#### Task goal
Include in the output the line containing "theorem State.vd_mapVd_ne (s" and each subsequent line of the records, through the end, transcribed exactly. Add nothing else.

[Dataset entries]

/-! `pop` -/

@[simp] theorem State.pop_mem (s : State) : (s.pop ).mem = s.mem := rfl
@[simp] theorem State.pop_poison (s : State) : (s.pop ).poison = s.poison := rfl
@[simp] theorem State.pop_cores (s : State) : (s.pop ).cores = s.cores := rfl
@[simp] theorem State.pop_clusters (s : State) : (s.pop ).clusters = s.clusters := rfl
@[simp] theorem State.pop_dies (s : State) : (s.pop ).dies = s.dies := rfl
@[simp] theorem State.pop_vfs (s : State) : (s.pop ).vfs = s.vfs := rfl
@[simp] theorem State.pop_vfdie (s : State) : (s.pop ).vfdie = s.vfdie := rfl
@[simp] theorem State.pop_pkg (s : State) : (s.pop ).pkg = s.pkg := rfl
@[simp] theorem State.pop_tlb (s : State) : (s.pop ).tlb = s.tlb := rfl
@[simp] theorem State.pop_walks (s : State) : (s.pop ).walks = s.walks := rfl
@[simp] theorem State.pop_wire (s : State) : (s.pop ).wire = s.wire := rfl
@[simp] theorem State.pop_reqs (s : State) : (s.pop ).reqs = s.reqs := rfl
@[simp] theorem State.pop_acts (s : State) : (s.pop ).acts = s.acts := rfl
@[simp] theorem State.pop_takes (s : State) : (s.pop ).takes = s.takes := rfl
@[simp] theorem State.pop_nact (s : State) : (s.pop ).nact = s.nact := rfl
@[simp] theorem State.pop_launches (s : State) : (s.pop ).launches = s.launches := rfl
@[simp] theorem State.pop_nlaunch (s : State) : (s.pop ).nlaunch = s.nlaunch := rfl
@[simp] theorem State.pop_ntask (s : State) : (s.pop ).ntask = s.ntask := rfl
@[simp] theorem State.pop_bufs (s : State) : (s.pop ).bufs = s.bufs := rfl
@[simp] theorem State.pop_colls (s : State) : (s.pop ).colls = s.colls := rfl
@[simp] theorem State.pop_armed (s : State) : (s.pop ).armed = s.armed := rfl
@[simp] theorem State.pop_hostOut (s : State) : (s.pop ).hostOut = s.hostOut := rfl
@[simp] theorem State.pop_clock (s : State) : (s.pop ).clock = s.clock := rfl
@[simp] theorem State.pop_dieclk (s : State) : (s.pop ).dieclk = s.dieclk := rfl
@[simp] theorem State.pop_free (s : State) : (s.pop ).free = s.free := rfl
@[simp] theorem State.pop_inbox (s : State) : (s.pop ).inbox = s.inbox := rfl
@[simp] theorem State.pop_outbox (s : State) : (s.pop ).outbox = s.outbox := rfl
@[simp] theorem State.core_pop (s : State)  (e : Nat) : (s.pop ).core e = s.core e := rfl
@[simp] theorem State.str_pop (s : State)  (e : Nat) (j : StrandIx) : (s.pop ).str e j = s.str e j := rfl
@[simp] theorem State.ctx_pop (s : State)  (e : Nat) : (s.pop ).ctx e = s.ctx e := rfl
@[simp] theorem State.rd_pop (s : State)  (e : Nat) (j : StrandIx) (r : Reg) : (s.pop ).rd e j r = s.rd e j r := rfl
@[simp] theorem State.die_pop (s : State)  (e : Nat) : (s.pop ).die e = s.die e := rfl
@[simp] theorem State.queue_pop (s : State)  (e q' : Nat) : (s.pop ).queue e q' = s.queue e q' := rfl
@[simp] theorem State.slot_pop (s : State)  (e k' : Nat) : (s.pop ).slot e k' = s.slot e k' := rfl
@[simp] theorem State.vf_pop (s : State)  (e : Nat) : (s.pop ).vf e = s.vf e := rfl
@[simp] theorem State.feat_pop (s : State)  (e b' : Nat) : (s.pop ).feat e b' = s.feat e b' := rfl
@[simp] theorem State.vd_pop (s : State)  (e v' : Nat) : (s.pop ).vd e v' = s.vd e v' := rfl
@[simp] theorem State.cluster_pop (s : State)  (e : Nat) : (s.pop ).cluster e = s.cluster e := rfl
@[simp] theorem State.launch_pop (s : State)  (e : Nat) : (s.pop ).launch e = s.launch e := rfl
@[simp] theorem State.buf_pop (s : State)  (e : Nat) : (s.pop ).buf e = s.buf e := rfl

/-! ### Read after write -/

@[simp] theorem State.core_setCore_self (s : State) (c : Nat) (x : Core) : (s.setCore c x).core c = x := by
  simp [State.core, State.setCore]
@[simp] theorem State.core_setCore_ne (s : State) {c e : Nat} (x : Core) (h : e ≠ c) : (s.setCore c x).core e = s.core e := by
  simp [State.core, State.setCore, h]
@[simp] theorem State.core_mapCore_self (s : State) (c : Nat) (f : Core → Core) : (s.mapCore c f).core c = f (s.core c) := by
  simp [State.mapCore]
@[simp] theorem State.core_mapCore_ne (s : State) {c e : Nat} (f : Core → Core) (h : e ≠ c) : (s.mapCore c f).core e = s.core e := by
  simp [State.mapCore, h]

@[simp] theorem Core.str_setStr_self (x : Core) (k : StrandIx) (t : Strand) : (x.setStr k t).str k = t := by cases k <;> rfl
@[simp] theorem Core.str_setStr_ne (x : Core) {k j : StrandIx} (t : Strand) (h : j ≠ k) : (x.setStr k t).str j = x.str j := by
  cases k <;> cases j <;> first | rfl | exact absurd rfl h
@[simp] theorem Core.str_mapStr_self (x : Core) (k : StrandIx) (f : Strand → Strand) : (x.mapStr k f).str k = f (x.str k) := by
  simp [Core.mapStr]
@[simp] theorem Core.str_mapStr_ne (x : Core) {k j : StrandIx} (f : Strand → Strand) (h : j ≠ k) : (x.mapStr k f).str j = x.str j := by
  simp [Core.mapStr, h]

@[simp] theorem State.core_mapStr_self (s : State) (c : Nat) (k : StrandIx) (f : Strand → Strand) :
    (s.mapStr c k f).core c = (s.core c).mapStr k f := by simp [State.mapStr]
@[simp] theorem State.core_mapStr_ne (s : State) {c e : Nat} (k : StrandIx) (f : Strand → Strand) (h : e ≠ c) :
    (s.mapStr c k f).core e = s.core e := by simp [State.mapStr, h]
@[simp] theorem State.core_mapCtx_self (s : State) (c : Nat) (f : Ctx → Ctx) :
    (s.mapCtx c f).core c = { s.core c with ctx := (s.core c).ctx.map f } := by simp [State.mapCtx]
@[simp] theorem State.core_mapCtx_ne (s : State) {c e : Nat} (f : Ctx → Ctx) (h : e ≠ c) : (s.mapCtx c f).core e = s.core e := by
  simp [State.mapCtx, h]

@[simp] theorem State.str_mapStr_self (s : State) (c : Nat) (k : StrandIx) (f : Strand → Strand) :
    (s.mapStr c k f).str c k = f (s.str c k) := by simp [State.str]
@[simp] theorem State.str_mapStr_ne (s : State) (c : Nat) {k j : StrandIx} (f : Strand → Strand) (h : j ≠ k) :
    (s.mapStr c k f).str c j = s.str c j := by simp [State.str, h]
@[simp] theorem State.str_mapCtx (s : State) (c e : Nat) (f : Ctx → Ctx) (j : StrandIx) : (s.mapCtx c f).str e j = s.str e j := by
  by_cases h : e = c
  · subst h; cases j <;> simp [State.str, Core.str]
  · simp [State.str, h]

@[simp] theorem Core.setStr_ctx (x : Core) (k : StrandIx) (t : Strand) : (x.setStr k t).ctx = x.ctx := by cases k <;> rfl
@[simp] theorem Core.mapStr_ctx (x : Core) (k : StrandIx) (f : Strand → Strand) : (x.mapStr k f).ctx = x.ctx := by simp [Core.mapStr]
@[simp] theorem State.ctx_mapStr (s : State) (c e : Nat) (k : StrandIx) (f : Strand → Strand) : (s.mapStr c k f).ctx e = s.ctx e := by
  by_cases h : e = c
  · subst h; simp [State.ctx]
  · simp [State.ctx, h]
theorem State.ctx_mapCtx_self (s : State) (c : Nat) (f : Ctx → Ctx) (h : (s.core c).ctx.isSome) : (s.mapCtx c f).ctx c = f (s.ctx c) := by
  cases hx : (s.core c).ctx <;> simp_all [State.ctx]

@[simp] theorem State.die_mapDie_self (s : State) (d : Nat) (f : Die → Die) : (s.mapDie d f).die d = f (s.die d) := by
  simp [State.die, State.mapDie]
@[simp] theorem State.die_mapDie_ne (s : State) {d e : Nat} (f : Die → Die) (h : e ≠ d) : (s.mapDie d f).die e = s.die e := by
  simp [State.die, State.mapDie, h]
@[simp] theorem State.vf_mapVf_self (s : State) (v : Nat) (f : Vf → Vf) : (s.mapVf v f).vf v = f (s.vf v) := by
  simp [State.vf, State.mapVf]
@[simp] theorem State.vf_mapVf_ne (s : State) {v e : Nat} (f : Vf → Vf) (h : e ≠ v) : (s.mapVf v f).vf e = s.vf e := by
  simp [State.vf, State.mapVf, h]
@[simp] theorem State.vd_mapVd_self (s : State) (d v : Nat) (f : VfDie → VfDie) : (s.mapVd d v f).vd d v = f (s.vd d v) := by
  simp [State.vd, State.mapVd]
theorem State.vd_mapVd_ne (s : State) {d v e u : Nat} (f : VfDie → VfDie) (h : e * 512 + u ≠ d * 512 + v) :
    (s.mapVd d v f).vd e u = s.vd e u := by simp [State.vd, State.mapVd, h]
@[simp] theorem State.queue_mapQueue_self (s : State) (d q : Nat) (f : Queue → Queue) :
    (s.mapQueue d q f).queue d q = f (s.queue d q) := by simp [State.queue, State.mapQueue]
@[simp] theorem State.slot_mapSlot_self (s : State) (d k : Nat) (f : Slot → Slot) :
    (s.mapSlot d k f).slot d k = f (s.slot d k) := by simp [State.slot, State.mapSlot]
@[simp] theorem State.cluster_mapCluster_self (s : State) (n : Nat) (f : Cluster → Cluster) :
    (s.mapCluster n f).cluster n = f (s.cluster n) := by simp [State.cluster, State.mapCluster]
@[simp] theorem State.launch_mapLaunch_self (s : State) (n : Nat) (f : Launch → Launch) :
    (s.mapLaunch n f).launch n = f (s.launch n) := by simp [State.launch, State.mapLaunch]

#### Solved problem
theorem State.vd_mapVd_ne (s : State) {d v e u : Nat} (f : VfDie → VfDie) (h : e * 512 + u ≠ d * 512 + v) :
    (s.mapVd d v f).vd e u = s.vd e u := by simp [State.vd, State.mapVd, h]
@[simp] theorem State.queue_mapQueue_self (s : State) (d q : Nat) (f : Queue → Queue) :
    (s.mapQueue d q f).queue d q = f (s.queue d q) := by simp [State.queue, State.mapQueue]
@[simp] theorem State.slot_mapSlot_self (s : State) (d k : Nat) (f : Slot → Slot) :
    (s.mapSlot d k f).slot d k = f (s.slot d k) := by simp [State.slot, State.mapSlot]
@[simp] theorem State.cluster_mapCluster_self (s : State) (n : Nat) (f : Cluster → Cluster) :
    (s.mapCluster n f).cluster n = f (s.cluster n) := by simp [State.cluster, State.mapCluster]
@[simp] theorem State.launch_mapLaunch_self (s : State) (n : Nat) (f : Launch → Launch) :
    (s.mapLaunch n f).launch n = f (s.launch n) := by simp [State.launch, State.mapLaunch]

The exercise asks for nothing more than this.